● YOUR ASSIGNMENT:
Copy every line of the records that includes the word "rsvClear".

**** DATA EXCERPTS ****

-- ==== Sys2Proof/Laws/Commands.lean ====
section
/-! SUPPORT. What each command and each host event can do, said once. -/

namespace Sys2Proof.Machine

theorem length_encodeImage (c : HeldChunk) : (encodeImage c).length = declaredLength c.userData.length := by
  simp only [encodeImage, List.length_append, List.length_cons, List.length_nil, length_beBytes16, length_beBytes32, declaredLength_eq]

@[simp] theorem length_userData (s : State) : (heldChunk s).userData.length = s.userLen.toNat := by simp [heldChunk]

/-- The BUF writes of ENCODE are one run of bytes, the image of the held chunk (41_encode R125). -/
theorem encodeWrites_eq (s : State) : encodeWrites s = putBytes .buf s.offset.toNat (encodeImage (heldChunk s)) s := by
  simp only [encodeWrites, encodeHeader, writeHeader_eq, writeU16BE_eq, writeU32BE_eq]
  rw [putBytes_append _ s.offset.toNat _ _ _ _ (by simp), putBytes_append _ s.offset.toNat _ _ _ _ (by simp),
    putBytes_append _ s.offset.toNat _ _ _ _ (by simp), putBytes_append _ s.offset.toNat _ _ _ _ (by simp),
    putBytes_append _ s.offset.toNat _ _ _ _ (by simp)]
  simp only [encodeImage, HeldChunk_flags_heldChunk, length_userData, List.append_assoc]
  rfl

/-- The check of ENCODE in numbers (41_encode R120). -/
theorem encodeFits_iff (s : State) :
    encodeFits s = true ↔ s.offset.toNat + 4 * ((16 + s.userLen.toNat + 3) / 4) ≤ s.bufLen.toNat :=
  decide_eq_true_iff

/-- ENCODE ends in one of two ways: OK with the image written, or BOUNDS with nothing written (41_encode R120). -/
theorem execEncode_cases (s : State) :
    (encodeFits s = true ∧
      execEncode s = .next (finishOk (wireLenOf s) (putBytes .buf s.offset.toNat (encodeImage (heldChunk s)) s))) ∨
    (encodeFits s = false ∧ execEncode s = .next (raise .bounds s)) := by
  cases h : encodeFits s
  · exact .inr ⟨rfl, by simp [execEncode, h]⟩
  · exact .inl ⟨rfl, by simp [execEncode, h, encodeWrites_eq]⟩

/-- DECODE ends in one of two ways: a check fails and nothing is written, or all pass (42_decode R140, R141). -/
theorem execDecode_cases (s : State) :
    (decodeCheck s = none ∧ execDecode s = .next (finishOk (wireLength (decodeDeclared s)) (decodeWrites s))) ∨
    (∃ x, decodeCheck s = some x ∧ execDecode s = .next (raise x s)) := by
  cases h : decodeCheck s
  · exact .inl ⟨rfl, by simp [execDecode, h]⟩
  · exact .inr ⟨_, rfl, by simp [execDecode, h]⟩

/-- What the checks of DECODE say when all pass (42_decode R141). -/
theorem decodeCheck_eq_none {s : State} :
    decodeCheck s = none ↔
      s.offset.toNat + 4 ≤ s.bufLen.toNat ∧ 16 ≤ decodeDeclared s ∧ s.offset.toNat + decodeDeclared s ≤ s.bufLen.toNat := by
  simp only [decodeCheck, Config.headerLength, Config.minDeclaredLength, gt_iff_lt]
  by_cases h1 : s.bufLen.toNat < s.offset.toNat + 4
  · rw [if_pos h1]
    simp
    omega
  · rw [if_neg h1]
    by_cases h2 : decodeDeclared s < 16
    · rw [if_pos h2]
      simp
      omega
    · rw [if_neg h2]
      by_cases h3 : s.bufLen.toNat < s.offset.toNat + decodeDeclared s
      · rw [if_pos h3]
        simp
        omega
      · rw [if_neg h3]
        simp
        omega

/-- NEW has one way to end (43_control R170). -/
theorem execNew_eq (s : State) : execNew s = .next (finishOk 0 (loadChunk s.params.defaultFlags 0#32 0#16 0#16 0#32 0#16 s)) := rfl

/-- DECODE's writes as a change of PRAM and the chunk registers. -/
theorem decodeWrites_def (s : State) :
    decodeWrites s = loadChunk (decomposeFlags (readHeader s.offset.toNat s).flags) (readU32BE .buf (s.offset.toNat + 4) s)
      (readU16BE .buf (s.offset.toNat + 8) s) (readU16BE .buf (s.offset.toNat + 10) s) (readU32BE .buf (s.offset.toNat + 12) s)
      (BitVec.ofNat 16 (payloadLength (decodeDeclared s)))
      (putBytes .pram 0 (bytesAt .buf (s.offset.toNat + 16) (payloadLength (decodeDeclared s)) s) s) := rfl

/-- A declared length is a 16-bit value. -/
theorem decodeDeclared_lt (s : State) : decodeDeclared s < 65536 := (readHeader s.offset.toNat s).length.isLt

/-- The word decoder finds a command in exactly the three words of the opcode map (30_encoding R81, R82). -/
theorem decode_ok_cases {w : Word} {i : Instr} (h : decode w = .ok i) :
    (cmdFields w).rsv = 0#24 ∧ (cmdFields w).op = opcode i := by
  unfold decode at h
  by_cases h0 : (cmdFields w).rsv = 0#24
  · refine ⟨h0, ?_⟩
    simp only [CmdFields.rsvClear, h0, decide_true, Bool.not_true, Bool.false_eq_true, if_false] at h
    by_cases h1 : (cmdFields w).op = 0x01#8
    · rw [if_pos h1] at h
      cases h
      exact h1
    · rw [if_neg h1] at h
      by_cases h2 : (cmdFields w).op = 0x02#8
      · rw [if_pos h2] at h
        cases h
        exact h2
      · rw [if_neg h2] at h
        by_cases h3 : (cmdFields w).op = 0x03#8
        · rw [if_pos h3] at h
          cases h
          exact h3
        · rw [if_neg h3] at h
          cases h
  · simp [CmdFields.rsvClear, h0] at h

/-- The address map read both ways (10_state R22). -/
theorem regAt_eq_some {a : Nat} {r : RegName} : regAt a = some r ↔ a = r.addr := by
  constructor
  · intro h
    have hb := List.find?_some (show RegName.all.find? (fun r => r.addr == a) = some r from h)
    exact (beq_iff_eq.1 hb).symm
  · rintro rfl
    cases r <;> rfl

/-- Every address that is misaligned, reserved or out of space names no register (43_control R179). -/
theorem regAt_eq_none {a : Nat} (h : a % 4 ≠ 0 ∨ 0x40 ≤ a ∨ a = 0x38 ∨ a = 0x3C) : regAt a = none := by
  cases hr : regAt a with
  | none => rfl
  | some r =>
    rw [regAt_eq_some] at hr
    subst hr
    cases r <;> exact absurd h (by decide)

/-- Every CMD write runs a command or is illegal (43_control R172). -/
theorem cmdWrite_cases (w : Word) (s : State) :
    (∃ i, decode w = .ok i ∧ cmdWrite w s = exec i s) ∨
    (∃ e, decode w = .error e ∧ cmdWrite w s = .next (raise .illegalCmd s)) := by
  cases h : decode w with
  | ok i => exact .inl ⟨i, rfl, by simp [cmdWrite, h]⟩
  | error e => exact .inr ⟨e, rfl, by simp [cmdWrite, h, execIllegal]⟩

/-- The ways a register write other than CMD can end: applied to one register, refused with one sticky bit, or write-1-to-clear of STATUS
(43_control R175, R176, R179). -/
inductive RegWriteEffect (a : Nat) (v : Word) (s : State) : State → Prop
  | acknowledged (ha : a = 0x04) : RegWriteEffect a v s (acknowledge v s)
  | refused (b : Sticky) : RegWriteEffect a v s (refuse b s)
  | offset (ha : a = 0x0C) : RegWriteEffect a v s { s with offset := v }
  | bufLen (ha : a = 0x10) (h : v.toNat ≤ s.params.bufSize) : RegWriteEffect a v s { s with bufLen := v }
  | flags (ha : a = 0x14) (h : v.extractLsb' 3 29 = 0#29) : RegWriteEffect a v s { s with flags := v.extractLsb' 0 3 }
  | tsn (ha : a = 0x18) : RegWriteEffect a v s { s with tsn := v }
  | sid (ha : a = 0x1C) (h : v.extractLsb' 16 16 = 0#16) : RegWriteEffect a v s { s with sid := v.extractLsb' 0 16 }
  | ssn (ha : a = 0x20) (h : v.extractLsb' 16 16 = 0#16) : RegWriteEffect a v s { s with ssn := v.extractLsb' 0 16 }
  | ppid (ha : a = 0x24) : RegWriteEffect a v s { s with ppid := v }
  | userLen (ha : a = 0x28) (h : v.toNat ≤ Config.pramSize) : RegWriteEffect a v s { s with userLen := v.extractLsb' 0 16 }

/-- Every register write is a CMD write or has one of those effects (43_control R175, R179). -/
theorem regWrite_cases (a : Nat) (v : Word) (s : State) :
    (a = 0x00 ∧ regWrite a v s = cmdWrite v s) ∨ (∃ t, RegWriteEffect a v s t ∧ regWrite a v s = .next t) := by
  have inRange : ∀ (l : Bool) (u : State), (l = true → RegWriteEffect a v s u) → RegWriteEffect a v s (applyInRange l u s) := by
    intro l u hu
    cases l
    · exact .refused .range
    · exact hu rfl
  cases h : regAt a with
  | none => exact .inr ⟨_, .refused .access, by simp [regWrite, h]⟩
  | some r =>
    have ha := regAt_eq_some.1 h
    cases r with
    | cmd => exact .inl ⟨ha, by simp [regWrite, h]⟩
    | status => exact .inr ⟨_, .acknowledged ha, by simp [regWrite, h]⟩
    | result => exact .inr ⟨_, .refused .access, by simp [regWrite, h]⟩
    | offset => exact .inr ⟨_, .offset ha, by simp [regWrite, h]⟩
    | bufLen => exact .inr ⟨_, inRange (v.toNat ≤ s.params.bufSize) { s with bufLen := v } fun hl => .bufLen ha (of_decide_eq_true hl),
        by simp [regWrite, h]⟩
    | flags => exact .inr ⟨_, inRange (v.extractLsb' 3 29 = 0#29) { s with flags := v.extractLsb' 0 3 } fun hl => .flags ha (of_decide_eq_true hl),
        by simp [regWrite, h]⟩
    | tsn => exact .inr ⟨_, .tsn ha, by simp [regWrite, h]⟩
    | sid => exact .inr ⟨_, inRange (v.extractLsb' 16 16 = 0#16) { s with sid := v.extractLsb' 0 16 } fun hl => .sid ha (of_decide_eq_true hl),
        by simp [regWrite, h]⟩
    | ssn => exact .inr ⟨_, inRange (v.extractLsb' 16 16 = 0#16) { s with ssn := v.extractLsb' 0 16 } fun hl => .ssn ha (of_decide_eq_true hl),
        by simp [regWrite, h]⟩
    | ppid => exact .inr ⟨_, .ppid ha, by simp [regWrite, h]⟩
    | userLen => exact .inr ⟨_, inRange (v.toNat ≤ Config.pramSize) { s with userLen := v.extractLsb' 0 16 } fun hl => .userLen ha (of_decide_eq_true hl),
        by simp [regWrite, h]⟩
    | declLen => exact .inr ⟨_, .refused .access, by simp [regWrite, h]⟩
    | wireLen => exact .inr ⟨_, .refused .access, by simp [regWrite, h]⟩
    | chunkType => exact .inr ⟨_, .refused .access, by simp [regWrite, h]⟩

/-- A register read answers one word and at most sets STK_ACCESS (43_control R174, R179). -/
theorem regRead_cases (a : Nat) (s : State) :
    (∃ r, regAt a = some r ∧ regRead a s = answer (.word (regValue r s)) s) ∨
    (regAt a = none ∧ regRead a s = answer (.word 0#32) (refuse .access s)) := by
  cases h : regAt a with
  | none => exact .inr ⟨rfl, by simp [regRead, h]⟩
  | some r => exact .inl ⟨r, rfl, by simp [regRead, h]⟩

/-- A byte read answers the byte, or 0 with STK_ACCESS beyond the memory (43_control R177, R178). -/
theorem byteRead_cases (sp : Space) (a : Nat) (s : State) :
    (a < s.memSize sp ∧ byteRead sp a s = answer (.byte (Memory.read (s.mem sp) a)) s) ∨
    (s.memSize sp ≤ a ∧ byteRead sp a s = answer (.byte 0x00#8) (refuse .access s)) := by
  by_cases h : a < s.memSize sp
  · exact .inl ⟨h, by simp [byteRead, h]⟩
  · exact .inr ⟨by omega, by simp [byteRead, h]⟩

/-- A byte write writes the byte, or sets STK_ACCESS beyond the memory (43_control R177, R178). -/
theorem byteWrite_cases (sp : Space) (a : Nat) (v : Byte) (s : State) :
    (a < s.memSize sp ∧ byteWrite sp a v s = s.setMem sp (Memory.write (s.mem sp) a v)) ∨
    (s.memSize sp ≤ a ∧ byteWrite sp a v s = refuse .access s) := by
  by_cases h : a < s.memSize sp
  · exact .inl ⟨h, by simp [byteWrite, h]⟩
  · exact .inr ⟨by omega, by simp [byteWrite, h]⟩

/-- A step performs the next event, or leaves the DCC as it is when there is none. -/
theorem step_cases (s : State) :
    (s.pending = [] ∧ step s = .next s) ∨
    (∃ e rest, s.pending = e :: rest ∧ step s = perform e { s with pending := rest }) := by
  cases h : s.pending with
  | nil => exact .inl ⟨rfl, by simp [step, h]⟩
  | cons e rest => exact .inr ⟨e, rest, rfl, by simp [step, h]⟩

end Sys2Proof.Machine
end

****

● ANSWER AREA:
    simp only [CmdFields.rsvClear, h0, decide_true, Bool.not_true, Bool.false_eq_true, if_false] at h
  · simp [CmdFields.rsvClear, h0] at h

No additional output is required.